(Given data):
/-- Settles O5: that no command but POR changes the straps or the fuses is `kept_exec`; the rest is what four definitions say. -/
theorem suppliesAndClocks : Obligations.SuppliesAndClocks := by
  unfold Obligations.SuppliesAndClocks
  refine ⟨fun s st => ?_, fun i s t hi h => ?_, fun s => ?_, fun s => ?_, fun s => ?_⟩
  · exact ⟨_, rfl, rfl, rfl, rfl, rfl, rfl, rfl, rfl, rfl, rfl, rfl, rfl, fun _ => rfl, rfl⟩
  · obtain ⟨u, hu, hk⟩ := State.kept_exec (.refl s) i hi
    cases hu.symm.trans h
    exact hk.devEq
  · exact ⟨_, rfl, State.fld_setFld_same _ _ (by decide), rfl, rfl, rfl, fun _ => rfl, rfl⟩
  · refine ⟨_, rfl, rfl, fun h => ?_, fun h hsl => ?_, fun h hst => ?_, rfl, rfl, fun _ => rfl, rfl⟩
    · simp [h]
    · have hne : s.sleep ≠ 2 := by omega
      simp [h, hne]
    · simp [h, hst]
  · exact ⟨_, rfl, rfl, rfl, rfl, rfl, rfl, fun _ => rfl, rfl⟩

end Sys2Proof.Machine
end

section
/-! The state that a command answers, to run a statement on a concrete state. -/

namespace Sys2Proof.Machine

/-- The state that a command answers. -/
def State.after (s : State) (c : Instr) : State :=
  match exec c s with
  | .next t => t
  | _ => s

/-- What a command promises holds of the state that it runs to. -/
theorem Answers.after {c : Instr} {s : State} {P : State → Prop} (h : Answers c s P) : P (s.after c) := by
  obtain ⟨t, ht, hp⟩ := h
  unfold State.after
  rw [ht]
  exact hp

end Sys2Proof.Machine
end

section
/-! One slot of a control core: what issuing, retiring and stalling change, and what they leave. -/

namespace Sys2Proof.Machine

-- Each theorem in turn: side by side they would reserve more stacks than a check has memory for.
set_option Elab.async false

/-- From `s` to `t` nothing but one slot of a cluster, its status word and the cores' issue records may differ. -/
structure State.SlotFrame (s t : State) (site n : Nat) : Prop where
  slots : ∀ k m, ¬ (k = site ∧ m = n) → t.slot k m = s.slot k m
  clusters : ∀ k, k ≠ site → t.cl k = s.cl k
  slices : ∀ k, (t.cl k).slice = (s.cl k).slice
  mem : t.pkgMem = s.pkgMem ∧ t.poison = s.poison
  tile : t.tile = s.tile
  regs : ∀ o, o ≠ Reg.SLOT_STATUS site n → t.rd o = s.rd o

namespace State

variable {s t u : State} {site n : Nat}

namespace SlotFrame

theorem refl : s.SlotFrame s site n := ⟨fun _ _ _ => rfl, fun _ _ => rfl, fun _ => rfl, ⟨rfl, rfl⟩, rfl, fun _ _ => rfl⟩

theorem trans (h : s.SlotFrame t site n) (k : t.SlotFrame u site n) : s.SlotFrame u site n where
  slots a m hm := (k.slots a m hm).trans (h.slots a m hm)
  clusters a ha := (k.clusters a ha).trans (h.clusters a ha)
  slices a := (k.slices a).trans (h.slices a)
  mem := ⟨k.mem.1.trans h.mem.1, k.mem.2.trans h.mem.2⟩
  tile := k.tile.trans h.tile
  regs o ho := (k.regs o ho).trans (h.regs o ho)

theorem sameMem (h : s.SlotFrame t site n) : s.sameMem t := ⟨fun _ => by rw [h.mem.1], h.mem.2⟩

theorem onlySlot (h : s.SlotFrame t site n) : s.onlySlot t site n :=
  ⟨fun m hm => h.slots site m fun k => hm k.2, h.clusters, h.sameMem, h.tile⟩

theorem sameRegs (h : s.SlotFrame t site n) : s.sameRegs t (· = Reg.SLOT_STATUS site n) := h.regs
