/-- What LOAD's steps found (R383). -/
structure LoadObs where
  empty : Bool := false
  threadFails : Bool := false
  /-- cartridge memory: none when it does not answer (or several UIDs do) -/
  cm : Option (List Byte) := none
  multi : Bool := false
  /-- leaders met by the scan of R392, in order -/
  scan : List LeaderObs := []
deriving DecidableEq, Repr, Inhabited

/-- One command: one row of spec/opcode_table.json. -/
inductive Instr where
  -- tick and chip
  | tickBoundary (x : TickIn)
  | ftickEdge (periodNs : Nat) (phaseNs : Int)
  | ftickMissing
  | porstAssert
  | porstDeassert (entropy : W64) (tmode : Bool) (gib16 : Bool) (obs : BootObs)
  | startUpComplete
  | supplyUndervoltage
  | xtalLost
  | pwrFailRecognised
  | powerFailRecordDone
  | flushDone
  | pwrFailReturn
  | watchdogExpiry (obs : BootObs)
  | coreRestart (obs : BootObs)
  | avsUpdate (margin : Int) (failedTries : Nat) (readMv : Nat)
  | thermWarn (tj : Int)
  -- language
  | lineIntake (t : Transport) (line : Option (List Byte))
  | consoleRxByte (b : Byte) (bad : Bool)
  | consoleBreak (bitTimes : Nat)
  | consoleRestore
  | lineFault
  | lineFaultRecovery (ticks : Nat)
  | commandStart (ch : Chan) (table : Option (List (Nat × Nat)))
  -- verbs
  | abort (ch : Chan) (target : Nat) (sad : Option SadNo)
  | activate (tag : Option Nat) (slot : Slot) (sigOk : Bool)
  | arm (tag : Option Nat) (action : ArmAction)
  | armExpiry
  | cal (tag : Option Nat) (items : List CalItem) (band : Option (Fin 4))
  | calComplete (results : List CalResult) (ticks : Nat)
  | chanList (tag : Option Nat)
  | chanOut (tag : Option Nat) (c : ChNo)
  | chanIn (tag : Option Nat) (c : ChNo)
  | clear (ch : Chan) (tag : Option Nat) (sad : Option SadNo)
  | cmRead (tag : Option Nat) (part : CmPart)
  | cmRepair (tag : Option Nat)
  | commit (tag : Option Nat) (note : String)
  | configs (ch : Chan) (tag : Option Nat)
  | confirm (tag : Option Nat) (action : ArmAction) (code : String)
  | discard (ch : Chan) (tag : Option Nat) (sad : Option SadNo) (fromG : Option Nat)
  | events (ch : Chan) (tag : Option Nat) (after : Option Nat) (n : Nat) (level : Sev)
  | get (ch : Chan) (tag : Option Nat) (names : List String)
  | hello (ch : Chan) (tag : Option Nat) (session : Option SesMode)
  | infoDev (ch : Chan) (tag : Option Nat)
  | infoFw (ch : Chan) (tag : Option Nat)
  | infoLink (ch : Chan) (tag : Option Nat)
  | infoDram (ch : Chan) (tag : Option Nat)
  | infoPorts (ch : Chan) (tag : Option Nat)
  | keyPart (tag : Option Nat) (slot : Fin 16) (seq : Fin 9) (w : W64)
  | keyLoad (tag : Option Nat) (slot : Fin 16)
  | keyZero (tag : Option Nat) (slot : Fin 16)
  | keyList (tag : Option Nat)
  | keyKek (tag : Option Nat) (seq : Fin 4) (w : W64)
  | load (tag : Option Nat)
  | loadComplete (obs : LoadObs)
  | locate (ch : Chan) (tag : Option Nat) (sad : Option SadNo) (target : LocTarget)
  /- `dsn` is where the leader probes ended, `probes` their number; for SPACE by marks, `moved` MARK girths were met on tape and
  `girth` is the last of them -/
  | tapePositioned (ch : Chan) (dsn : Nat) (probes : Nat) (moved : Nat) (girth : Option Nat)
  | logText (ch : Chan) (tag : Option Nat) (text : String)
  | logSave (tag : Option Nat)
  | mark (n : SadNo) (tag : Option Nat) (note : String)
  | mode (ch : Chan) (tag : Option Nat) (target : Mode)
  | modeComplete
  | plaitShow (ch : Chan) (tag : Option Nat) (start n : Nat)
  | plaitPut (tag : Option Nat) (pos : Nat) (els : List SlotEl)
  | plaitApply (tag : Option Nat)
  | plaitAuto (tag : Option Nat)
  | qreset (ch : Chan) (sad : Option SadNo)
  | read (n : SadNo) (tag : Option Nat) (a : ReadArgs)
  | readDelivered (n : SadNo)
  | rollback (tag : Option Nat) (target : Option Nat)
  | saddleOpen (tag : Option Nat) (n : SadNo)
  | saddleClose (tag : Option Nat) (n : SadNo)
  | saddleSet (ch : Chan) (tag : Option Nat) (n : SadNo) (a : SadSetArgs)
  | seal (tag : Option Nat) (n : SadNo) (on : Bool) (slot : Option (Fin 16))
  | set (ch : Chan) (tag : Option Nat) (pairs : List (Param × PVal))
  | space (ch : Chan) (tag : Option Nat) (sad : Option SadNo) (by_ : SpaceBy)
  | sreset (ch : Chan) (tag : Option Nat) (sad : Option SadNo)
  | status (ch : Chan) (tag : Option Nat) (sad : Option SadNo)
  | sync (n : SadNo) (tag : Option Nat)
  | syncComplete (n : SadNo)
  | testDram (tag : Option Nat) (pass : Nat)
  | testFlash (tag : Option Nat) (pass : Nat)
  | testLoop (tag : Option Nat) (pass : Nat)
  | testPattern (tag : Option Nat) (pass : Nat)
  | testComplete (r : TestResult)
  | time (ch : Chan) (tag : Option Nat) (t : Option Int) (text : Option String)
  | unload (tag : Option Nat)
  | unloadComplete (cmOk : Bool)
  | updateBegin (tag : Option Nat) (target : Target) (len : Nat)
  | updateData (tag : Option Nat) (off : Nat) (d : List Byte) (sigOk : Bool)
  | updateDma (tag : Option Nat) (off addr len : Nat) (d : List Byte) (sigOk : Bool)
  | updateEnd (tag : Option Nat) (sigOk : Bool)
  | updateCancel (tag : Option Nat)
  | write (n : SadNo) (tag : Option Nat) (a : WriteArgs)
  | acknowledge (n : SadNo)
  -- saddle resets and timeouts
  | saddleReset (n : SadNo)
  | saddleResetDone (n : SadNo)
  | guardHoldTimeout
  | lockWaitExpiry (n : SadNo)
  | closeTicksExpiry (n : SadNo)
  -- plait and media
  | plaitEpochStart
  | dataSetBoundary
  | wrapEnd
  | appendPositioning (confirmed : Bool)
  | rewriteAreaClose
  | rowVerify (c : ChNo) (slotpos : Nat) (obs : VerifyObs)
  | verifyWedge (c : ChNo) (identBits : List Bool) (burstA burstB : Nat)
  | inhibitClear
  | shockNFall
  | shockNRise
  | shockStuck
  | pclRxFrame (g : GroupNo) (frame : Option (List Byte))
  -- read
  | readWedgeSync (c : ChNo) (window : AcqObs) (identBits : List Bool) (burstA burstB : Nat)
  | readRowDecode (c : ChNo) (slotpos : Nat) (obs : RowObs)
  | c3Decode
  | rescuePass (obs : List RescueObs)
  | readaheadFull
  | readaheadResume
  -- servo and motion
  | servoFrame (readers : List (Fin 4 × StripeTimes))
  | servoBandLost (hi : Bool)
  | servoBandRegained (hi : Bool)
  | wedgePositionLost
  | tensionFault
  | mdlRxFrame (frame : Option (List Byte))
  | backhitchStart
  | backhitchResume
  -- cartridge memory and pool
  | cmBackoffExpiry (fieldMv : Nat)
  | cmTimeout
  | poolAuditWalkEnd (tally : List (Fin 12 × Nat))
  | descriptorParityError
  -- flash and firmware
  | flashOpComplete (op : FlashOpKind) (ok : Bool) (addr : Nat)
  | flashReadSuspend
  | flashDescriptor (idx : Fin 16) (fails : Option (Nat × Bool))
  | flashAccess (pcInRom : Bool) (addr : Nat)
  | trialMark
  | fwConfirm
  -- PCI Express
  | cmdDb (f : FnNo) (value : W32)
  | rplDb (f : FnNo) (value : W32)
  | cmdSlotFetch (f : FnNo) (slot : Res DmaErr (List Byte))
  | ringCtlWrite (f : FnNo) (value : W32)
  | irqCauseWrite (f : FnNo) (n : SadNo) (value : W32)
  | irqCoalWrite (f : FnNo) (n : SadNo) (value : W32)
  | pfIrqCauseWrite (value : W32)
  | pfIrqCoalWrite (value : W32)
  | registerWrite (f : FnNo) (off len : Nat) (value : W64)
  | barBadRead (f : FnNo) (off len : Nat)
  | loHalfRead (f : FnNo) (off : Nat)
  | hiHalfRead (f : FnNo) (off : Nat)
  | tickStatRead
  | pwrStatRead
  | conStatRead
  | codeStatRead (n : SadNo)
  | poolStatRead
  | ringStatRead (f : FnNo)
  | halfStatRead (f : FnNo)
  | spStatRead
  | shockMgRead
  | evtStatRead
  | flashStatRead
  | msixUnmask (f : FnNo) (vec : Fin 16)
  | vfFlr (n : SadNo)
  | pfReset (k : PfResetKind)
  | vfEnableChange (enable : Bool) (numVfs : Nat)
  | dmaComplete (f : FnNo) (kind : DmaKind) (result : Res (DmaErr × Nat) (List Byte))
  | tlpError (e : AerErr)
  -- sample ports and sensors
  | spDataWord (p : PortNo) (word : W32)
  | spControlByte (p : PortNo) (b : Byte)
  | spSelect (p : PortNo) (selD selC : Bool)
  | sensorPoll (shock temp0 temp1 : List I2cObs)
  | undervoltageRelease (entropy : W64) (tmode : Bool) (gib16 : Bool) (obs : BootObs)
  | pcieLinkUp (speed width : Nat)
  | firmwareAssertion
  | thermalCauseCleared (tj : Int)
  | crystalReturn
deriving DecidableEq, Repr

(What to do): Restate the listing exactly, starting at its first line and ending at the line where "concrete state. -/" occurs; include both and no other lines.

(Output for this task):
/-- Settles O5: that no command but POR changes the straps or the fuses is `kept_exec`; the rest is what four definitions say. -/
theorem suppliesAndClocks : Obligations.SuppliesAndClocks := by
  unfold Obligations.SuppliesAndClocks
  refine ⟨fun s st => ?_, fun i s t hi h => ?_, fun s => ?_, fun s => ?_, fun s => ?_⟩
  · exact ⟨_, rfl, rfl, rfl, rfl, rfl, rfl, rfl, rfl, rfl, rfl, rfl, rfl, fun _ => rfl, rfl⟩
  · obtain ⟨u, hu, hk⟩ := State.kept_exec (.refl s) i hi
    cases hu.symm.trans h
    exact hk.devEq
  · exact ⟨_, rfl, State.fld_setFld_same _ _ (by decide), rfl, rfl, rfl, fun _ => rfl, rfl⟩
  · refine ⟨_, rfl, rfl, fun h => ?_, fun h hsl => ?_, fun h hst => ?_, rfl, rfl, fun _ => rfl, rfl⟩
    · simp [h]
    · have hne : s.sleep ≠ 2 := by omega
      simp [h, hne]
    · simp [h, hst]
  · exact ⟨_, rfl, rfl, rfl, rfl, rfl, rfl, fun _ => rfl, rfl⟩

end Sys2Proof.Machine
end

section
/-! The state that a command answers, to run a statement on a concrete state. -/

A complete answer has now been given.